RECORDS FOR THE EXERCISE.
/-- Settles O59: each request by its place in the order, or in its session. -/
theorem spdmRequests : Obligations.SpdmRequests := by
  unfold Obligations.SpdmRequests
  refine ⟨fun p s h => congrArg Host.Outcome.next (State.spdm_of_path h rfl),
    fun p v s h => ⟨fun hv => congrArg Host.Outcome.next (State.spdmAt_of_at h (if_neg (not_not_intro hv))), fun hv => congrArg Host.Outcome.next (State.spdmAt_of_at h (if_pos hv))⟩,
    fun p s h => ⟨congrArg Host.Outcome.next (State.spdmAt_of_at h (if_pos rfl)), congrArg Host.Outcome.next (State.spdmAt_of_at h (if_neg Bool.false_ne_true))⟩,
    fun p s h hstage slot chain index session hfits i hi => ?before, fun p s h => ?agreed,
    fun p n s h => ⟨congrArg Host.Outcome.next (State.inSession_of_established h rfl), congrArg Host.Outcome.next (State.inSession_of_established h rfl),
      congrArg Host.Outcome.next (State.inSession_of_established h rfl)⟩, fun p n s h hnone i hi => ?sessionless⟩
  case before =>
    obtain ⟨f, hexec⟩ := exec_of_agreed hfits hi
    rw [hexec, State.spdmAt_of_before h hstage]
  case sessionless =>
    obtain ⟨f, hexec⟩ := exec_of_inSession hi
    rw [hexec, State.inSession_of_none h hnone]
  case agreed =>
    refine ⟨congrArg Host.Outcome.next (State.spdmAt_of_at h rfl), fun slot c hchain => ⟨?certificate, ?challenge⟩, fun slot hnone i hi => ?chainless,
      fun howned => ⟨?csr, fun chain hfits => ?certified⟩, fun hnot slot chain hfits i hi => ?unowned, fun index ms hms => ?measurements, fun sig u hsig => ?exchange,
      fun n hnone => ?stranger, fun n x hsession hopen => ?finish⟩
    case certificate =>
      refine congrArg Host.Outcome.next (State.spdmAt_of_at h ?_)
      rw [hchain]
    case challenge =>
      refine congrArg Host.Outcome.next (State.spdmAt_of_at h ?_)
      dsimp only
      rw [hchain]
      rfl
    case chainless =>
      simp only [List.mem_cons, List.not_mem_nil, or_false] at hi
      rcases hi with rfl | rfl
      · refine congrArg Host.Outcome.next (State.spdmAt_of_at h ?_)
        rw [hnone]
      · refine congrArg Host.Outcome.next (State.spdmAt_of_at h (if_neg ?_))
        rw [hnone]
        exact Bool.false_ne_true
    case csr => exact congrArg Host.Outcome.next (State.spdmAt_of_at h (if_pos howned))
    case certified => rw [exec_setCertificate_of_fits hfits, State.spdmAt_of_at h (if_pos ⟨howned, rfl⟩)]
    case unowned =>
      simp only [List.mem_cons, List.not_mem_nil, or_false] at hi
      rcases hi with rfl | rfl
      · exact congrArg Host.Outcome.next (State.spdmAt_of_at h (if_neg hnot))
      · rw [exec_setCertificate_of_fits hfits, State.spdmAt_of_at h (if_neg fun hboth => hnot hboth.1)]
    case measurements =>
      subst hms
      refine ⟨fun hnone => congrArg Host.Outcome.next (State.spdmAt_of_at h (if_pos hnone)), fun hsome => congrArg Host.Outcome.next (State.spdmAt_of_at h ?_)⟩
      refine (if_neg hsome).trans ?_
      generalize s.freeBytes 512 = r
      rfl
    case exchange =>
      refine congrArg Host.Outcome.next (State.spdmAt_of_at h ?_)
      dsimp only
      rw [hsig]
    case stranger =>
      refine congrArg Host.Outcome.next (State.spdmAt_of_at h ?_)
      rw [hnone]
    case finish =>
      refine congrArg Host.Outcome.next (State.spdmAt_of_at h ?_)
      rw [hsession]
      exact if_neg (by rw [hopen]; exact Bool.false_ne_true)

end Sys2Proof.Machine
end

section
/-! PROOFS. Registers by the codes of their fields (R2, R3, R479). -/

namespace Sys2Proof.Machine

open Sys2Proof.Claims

TO DO. Exactly as they stand, restate all the lines of the listing.

OUTPUT.
/-- Settles O59: each request by its place in the order, or in its session. -/
theorem spdmRequests : Obligations.SpdmRequests := by
  unfold Obligations.SpdmRequests
  refine ⟨fun p s h => congrArg Host.Outcome.next (State.spdm_of_path h rfl),
    fun p v s h => ⟨fun hv => congrArg Host.Outcome.next (State.spdmAt_of_at h (if_neg (not_not_intro hv))), fun hv => congrArg Host.Outcome.next (State.spdmAt_of_at h (if_pos hv))⟩,
    fun p s h => ⟨congrArg Host.Outcome.next (State.spdmAt_of_at h (if_pos rfl)), congrArg Host.Outcome.next (State.spdmAt_of_at h (if_neg Bool.false_ne_true))⟩,
    fun p s h hstage slot chain index session hfits i hi => ?before, fun p s h => ?agreed,
    fun p n s h => ⟨congrArg Host.Outcome.next (State.inSession_of_established h rfl), congrArg Host.Outcome.next (State.inSession_of_established h rfl),
      congrArg Host.Outcome.next (State.inSession_of_established h rfl)⟩, fun p n s h hnone i hi => ?sessionless⟩
  case before =>
    obtain ⟨f, hexec⟩ := exec_of_agreed hfits hi
    rw [hexec, State.spdmAt_of_before h hstage]
  case sessionless =>
    obtain ⟨f, hexec⟩ := exec_of_inSession hi
    rw [hexec, State.inSession_of_none h hnone]
  case agreed =>
    refine ⟨congrArg Host.Outcome.next (State.spdmAt_of_at h rfl), fun slot c hchain => ⟨?certificate, ?challenge⟩, fun slot hnone i hi => ?chainless,
      fun howned => ⟨?csr, fun chain hfits => ?certified⟩, fun hnot slot chain hfits i hi => ?unowned, fun index ms hms => ?measurements, fun sig u hsig => ?exchange,
      fun n hnone => ?stranger, fun n x hsession hopen => ?finish⟩
    case certificate =>
      refine congrArg Host.Outcome.next (State.spdmAt_of_at h ?_)
      rw [hchain]
    case challenge =>
      refine congrArg Host.Outcome.next (State.spdmAt_of_at h ?_)
      dsimp only
      rw [hchain]
      rfl
    case chainless =>
      simp only [List.mem_cons, List.not_mem_nil, or_false] at hi
      rcases hi with rfl | rfl
      · refine congrArg Host.Outcome.next (State.spdmAt_of_at h ?_)
        rw [hnone]
      · refine congrArg Host.Outcome.next (State.spdmAt_of_at h (if_neg ?_))
        rw [hnone]
        exact Bool.false_ne_true
    case csr => exact congrArg Host.Outcome.next (State.spdmAt_of_at h (if_pos howned))
    case certified => rw [exec_setCertificate_of_fits hfits, State.spdmAt_of_at h (if_pos ⟨howned, rfl⟩)]
    case unowned =>
      simp only [List.mem_cons, List.not_mem_nil, or_false] at hi
      rcases hi with rfl | rfl
      · exact congrArg Host.Outcome.next (State.spdmAt_of_at h (if_neg hnot))
      · rw [exec_setCertificate_of_fits hfits, State.spdmAt_of_at h (if_neg fun hboth => hnot hboth.1)]
    case measurements =>
      subst hms
      refine ⟨fun hnone => congrArg Host.Outcome.next (State.spdmAt_of_at h (if_pos hnone)), fun hsome => congrArg Host.Outcome.next (State.spdmAt_of_at h ?_)⟩
      refine (if_neg hsome).trans ?_
      generalize s.freeBytes 512 = r
      rfl
    case exchange =>
      refine congrArg Host.Outcome.next (State.spdmAt_of_at h ?_)
      dsimp only
      rw [hsig]
    case stranger =>
      refine congrArg Host.Outcome.next (State.spdmAt_of_at h ?_)
      rw [hnone]
    case finish =>
      refine congrArg Host.Outcome.next (State.spdmAt_of_at h ?_)
      rw [hsession]
      exact if_neg (by rw [hopen]; exact Bool.false_ne_true)

end Sys2Proof.Machine
end

section
/-! PROOFS. Registers by the codes of their fields (R2, R3, R479). -/

namespace Sys2Proof.Machine

open Sys2Proof.Claims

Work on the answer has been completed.